Heath appeared beside him and helped Dave back to his feet. Emmeline produced a small torch which she shone down the hole.
‘I’m sorry about Zach,’ Dave said. ‘He died. He’s gone.’
Emmeline stiffened for a moment and he saw her working her jaw, biting down hard on the need to say something she probably meant and might even regret. Heath took in the news with a brusque nod, turning down of the corners of his mouth. The first face appeared in the small square of thin light that penetrated down into the root cellar.
O’Halloran, still holding his shotgun, pointing it up into Hooper’s face.
‘Third time lucky, Pat,’ Dave croaked. Annie appeared behind her father, looked worried.
‘Your friend, Igor. He’s not well,’ she said. ‘We looked after him as best –’
‘Medic!’ Heath cried out. ‘Medic! Stat!’
Two navy corpsmen bustled past Heath, Em and Hooper, and dropped down the wooden ladder into the cellar. They disappeared into the darkness as Dave’s two sons appeared out of it into the light of Emmeline’s torch.
‘Dad?’ said Toby. ‘Can we come out now?’
Dave looked around what he could see of the house. It was rotten with death. But there was nothing for it.
‘Sure,’ he croaked, ‘come on up. But just know, it’s not pretty.’

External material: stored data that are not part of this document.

-- ==== Sys2Proof/Safety.lean ====
section
/-! DEFINITION. The terms in which claims are stated: canonical memories, safe steps, the split and the group that execute,
what a scalar or a lane instruction leaves behind, and which bytes a store changes. -/

namespace Sys2Proof

open Machine

/-- The vault and the lane-private blocks of a workgroup are canonical. -/
def Machine.Wg.memoryOk (x : Wg) : Bool := x.vault.wf && x.groups.all fun g => g.priv.wf

/-- Every memory of the machine is canonical: HBM, CC pages, host memory, vaults, lane-private blocks. -/
def Machine.State.memoryOk (s : State) : Bool := s.mem.wf && s.cc.wf && s.host.wf && s.wgs.all Wg.memoryOk

/-- A step is safe when it neither faults nor is refused. -/
def stepSafe (s : State) : Prop := ∃ t, step s = .next t

/-- n steps are safe, one after another. -/
def runSafe : Nat → State → Prop
  | 0, _ => True
  | n + 1, s => ∃ t, step s = .next t ∧ runSafe n t

namespace Machine

/-! Who executes. -/

/-- The split x of group g executes. -/
def Runs (s : State) (g : Group) (x : Split) : Prop := s.curGroup = some g ∧ g.split s.cur.split = some x

/-- A scalar register as the split x of group g reads it: s0 is zero, s48 to s63 are the split's (R19). -/
def scalarReg (g : Group) (x : Split) (r : SReg) : Word :=
  if r = 0 then 0 else if r.toNat < 48 then getVec g.s r.toNat 0 else getVec x.regs (r.toNat - 48) 0

/-- The group after entry k wrote v to a scalar register: s0 discards it (R19), and the register's poison ends (R386). -/
def Group.wrote (g : Group) (k : SplitIx) (r : SReg) (v : Word) : Group :=
  if r = 0 then g
  else
    let h : Group := { g with poison := g.poison.filter fun p => p != .s r.toNat }
    if r.toNat < 48 then { h with s := modVec (fun _ => v) h.s r.toNat }
    else h.modSplit k fun x => { x with regs := modVec (fun _ => v) x.regs (r.toNat - 48) }

/-- The group after entry k went to an address, where it makes its block entry (R169). -/
def Group.went (g : Group) (k : SplitIx) (pc : Word) : Group :=
  (g.modSplit k fun x => { x with pc := pc, status := .ready, stalled := false, syncToken := none, lnch := none }).arrive k

/-- The state with the executing group replaced. -/
def State.putGroup (s : State) (g : Group) : State := s.modCurGroup fun _ => g

/-- The state after the split x of g wrote v to sd and advanced: nothing but its group differs. -/
def State.resulted (s : State) (g : Group) (x : Split) (sd : SReg) (v : Word) : State :=
  s.putGroup ((g.wrote s.cur.split sd v).went s.cur.split (x.pc + 4))

/-- The state after the split x of g went to an address: nothing but its group differs. -/
def State.jumped (s : State) (g : Group) (pc : Word) : State := s.putGroup (g.went s.cur.split pc)

/-- The start of the 64-byte block that holds an address (R110). -/
def blockStart (pc : Word) : Word := BitVec.ofNat 64 (pc.toNat / 64 * 64)

/-! Memory, byte by byte and nibble by nibble. -/

/-- Every byte of memory reads as before, from caches and past them, for every agent. -/
def MemorySame (s t : State) : Prop := ∀ ag fresh p, t.readPlace ag fresh p = s.readPlace ag fresh p

/-- A place whose byte is its own: HBM, vault, lane-private, host memory, or a CC byte that no unpublished bank-unit write
covers (R253). It exists. -/
def State.ownPlace (s : State) : Place → Prop
  | .hbm _ | .host _ _ => True
  | .vault w _ => (s.wg? w).isSome
  | .priv w g _ => (s.group? w g).isSome
  | .cc key => s.hiddenByte key = none
  | .repl _ | .peer _ _ | .null => False

/-- References to such places; a null element reads zero and writes nothing (R224, R227). -/
def State.ownRef (s : State) : ByteRef → Prop
  | .whole p => s.ownPlace p ∨ p = .null
  | .nibs lo _ hi _ => (s.ownPlace lo ∨ lo = .null) ∧ (s.ownPlace hi ∨ hi = .null)

/-- Two places that name one byte: host memory is one whichever port it is reached through. -/
def sameByte : Place → Place → Bool
  | .host _ a, .host _ b => a == b
  | p, q => p == q

/-- The nibble of a place. -/
def State.nibbleAt (s : State) (ag : Agent) (p : Place) (high : Bool) : Nat := nibble (s.readPlace ag true p) high

/-- The nibbles that a store of one byte at a reference writes, in order: place, which nibble, value (R222). -/
def refNibbles (r : ByteRef) (b : Byte) : List (Place × Bool × Nat) :=
  match r with
  | .whole p => [(p, false, b.toNat % 16), (p, true, b.toNat / 16)]
  | .nibs lo lh hi hh => [(lo, lh, b.toNat % 16), (hi, hh, b.toNat / 16)]

/-- The nibbles that a store of bytes at references writes. -/
def storeNibbles (rs : List ByteRef) (bs : List Byte) : List (Place × Bool × Nat) :=
  (rs.zip bs).flatMap fun x => refNibbles x.1 x.2

/-- The value last written to a nibble by a list of nibble writes, if any. -/
def lastNibble (ws : List (Place × Bool × Nat)) (p : Place) (high : Bool) : Option Nat :=
  ((ws.filter fun w => sameByte w.1 p && w.2.1 == high).getLast?).map fun w => w.2.2

/-- From s to t exactly the nibbles of ws were written, the last write of each staying: every other nibble of every place
reads as before. -/
def Written (s t : State) (ws : List (Place × Bool × Nat)) : Prop :=
  ∀ ag p high, s.ownPlace p → t.nibbleAt ag p high = (lastNibble ws p high).getD (s.nibbleAt ag p high)

/-- Every byte of memory reads as before past L1. -/
def HomeSame (s t : State) : Prop := ∀ ag p, t.readPlace ag true p = s.readPlace ag true p

/-- Every replica has applied every ordered write (R405). -/
def ReplicasCurrent (s : State) : Prop :=
  ∀ q r, q < 4 → r < 4 → (s.reach q).replLog.length ≤ getVec (s.reach q).replApplied r 0

/-- A release by the executing core has no replica to wait for. -/
def Drained (s : State) : Prop := s.curCore < Config.cores ∧ ReplicasCurrent s

/-- What accesses leave beside bytes: s with the caches of t, and the bytes its regions have been charged (R214 to R217, R399). -/
def State.cachesOf (s t : State) : State :=
  { s with
    cores := Vector.ofFn fun i =>
      let c := t.cores[i]
      { s.cores[i] with l1 := c.l1, scalarCode := c.scalarCode, laneCode := c.laneCode }
    reaches := Vector.ofFn fun i => { s.reaches[i] with l2 := t.reaches[i].l2 }
    regions := s.regions.zipIdx.map fun r =>
      let n := (t.regions[r.2]?).getD r.1
      { r.1 with hbmUsed := n.hbmUsed, fabricUsed := n.fabricUsed, throttledNow := n.throttledNow }
    hostif := { s.hostif with lines := t.hostif.lines } }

Em and Pat helped Annie climb the ladder first. Heath peered down into the hole, anxious for news of Igor. The old man and the boys came up after Annie.
‘Oh my god,’ she breathed when she could see just a little of what had happened. ‘Your friends? Are they all right? Karen and Zach?’
Dave shook his head.
‘Zach’s dead. Karen . . . I don’t know . . .’ he trailed off as more medics arrived, hauling a stretcher, and dropped into the cellar.
‘I’ll live.’
They all turned toward the familiar voice which now sounded different to Dave. Her accent, he thought. Her real accent. She’s not pretending anymore. She looked about as bad as he felt.